Drummond already had his heart set on the Lakers. Things had moved too far along by late Saturday night for him to back out of what had become a verbal commitment to the Lakers, though he hadn’t cleared waivers until 5 p.m. Sunday.

“Andre wasn’t coming to NYC once the Lakers got that serious,” one NBA source said.

Drummond, the former UConn star, is looking to win a title and considers LeBron James one of his idols.

In truth, the Knicks didn’t try too hard, even after Robinson went down, because Knicks coach Tom Thibodeau didn’t heavily push for it.

As The Post reported, the Knicks started to lose interest in the Mount Vernon native entering Saturday’s matchup in Milwaukee, feeling Drummond would be unhappy if he was not going to start.

And sources contend president Leon Rose and Thibodeau are very concerned about keeping the locker room happy, evidenced by them shipping out Austin Rivers.

Andre Drummond Lakers Knicks Mitchell Robinson injury
Andre Drummond was already set on joining the Lakers when Knicks center Mitchell Robinson got injured Saturday night.
NBAE via Getty Images

The Knicks had plans of starting Robinson the rest of the season to gauge his future value to the franchise. Had Drummond been offered the starting job then, he’d probably be a Knick.

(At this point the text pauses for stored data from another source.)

/-! ### `State.setInput` -/

@[simp] theorem State.setInput_input (d : InputNo) (x : FireInput) (e : InputNo) :
    (s.setInput d x).input e = if d = e then x else s.input e := by
  simp only [State.input, State.setInput, Vector.getElem_set, Fin.ext_iff]
@[simp] theorem State.setInput_input_self (d : InputNo) (x : FireInput) : (s.setInput d x).input d = x := by
  simp [State.input, State.setInput]
@[simp] theorem State.setInput_uptime (d : InputNo) (x : FireInput) : (s.setInput d x).uptime = s.uptime := rfl
@[simp] theorem State.setInput_tenth (d : InputNo) (x : FireInput) : (s.setInput d x).tenth = s.tenth := rfl
@[simp] theorem State.setInput_detectors (d : InputNo) (x : FireInput) : (s.setInput d x).detectors = s.detectors := rfl
@[simp] theorem State.setInput_meters (d : InputNo) (x : FireInput) : (s.setInput d x).meters = s.meters := rfl
@[simp] theorem State.setInput_stations (d : InputNo) (x : FireInput) : (s.setInput d x).stations = s.stations := rfl
@[simp] theorem State.setInput_lines (d : InputNo) (x : FireInput) : (s.setInput d x).lines = s.lines := rfl
@[simp] theorem State.setInput_causes (d : InputNo) (x : FireInput) : (s.setInput d x).causes = s.causes := rfl
@[simp] theorem State.setInput_zones (d : InputNo) (x : FireInput) : (s.setInput d x).zones = s.zones := rfl
@[simp] theorem State.setInput_faults (d : InputNo) (x : FireInput) : (s.setInput d x).faults = s.faults := rfl
@[simp] theorem State.setInput_faultOutput (d : InputNo) (x : FireInput) : (s.setInput d x).faultOutput = s.faultOutput := rfl
@[simp] theorem State.setInput_shift (d : InputNo) (x : FireInput) : (s.setInput d x).shift = s.shift := rfl
@[simp] theorem State.setInput_closures (d : InputNo) (x : FireInput) : (s.setInput d x).closures = s.closures := rfl
@[simp] theorem State.setInput_sectors (d : InputNo) (x : FireInput) : (s.setInput d x).sectors = s.sectors := rfl
@[simp] theorem State.setInput_dis (d : InputNo) (x : FireInput) : (s.setInput d x).dis = s.dis := rfl
@[simp] theorem State.setInput_service (d : InputNo) (x : FireInput) : (s.setInput d x).service = s.service := rfl
@[simp] theorem State.setInput_link (d : InputNo) (x : FireInput) : (s.setInput d x).link = s.link := rfl
@[simp] theorem State.setInput_history (d : InputNo) (x : FireInput) : (s.setInput d x).history = s.history := rfl
@[simp] theorem State.setInput_store (d : InputNo) (x : FireInput) : (s.setInput d x).store = s.store := rfl
@[simp] theorem State.setInput_freeCount (d : InputNo) (x : FireInput) : (s.setInput d x).freeCount = s.freeCount := rfl
@[simp] theorem State.setInput_pending (d : InputNo) (x : FireInput) : (s.setInput d x).pending = s.pending := rfl
@[simp] theorem State.setInput_det (d : InputNo) (x : FireInput) (e : DetNo) :
    (s.setInput d x).det e = s.det e := rfl
@[simp] theorem State.setInput_meter (d : InputNo) (x : FireInput) (e : LineNo) :
    (s.setInput d x).meter e = s.meter e := rfl
@[simp] theorem State.setInput_station (d : InputNo) (x : FireInput) (e : LineNo) :
    (s.setInput d x).station e = s.station e := rfl
@[simp] theorem State.setInput_line (d : InputNo) (x : FireInput) (e : LineNo) :
    (s.setInput d x).line e = s.line e := rfl
@[simp] theorem State.setInput_zone (d : InputNo) (x : FireInput) (e : ZoneNo) :
    (s.setInput d x).zone e = s.zone e := rfl
@[simp] theorem State.setInput_closure (d : InputNo) (x : FireInput) (e : ClosureNo) :
    (s.setInput d x).closure e = s.closure e := rfl
@[simp] theorem State.setInput_sector (d : InputNo) (x : FireInput) (e : SectorNo) :
    (s.setInput d x).sector e = s.sector e := rfl
@[simp] theorem State.setInput_detCfg (d : InputNo) (x : FireInput) (e : DetNo) :
    (s.setInput d x).detCfg e = s.detCfg e := rfl
@[simp] theorem State.setInput_lineCfg (d : InputNo) (x : FireInput) (e : LineNo) :
    (s.setInput d x).lineCfg e = s.lineCfg e := rfl
@[simp] theorem State.setInput_inputCfg (d : InputNo) (x : FireInput) (e : InputNo) :
    (s.setInput d x).inputCfg e = s.inputCfg e := rfl
@[simp] theorem State.setInput_closureCfg (d : InputNo) (x : FireInput) (e : ClosureNo) :
    (s.setInput d x).closureCfg e = s.closureCfg e := rfl
@[simp] theorem State.setInput_sectorCfg (d : InputNo) (x : FireInput) (e : SectorNo) :
    (s.setInput d x).sectorCfg e = s.sectorCfg e := rfl
@[simp] theorem State.setInput_patternCfg (d : InputNo) (x : FireInput) (e : PatternNo) :
    (s.setInput d x).patternCfg e = s.patternCfg e := rfl
@[simp] theorem State.setInput_disabled (d : InputNo) (x : FireInput) (e : Target) :
    (s.setInput d x).disabled e = s.disabled e := rfl
@[simp] theorem State.setInput_entryOf (d : InputNo) (x : FireInput) (e : Target) :
    (s.setInput d x).entryOf e = s.entryOf e := rfl
@[simp] theorem State.setInput_hasEntry (d : InputNo) (x : FireInput) (e : Target) :
    (s.setInput d x).hasEntry e = s.hasEntry e := rfl
@[simp] theorem State.setInput_causeOf (d : InputNo) (x : FireInput) (e : Source) :
    (s.setInput d x).causeOf e = s.causeOf e := rfl
@[simp] theorem State.setInput_causeLevel (d : InputNo) (x : FireInput) (e : Source) :
    (s.setInput d x).causeLevel e = s.causeLevel e := rfl
@[simp] theorem State.setInput_after (d : InputNo) (x : FireInput) (e : Nat) :
    (s.setInput d x).after e = s.after e := rfl
@[simp] theorem State.setInput_since (d : InputNo) (x : FireInput) (e : Instant) :
    (s.setInput d x).since e = s.since e := rfl
@[simp] theorem State.setInput_expired (d : InputNo) (x : FireInput) (e : Option Instant) :
    (s.setInput d x).expired e = s.expired e := rfl
@[simp] theorem State.setInput_stamp (d : InputNo) (x : FireInput) : (s.setInput d x).stamp = s.stamp := rfl
@[simp] theorem State.setInput_holds (d : InputNo) (x : FireInput) (o : Obj) (g : FaultCode) :
    (s.setInput d x).holds o g = s.holds o g := rfl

Rose could have blown Drummond out of the water with an offer if they wanted. After Thursday’s trades, the Knicks have $13.5 million in cap space, and since they are under the cap, any offer is not pro-rated.

The only deduction would be a set-off to Cleveland. For instance, if the Knicks offered Drummond $8 million, the net money to Drummond after a complicated set-off formula would be $4.7 million, according to ESPN’s cap guru Bobby Marks.

By contrast, Drummond’s $2 million minimum deal with the Lakers – because they are over the cap – will only net him in actual dollars, $794,000.

The Knicks have two roster openings and with Robinson assuredly done for the regular season, they will add another center – possibly on a 10-day contract. The Knicks had hoped to sign Thibodeau’s former big man Gorgui Dieng, but sources said he preferred playing for the San Antonio program with Gregg Popovich as a safe haven for veterans.

The Knicks have expressed interest in young shot-blocker Norvel Pelle. John Henson, Dwayne Dedmon, Thon Maker, Jordan Bell and DeMarcus Cousins are currently free agents.

Shot-blocker Hassan Whiteside could still be bought out by Sacramento and seems to fit Thibodeau’s rim-protecting mold. The Knicks have at the least discussed Cousins despite his baggage.

Thibodeau prefers for this group a defensive center alongside All-Star power forward Julius Randle, and wasn’t sure Drummond was the right fit after he and brass viewed film over the last few weeks. The Knicks ultimately will have plenty of cap room on Draft Night to potentially facilitate a deal.

Lakers president Rob Pelinka, in a statement, said of Drummond: “Andre Drummond gives us powerful, anchor-point skills on both ends of the court. We feel extremely fortunate to add a player of his caliber and magnitude to our core group at this stage of our journey to defend the NBA title.”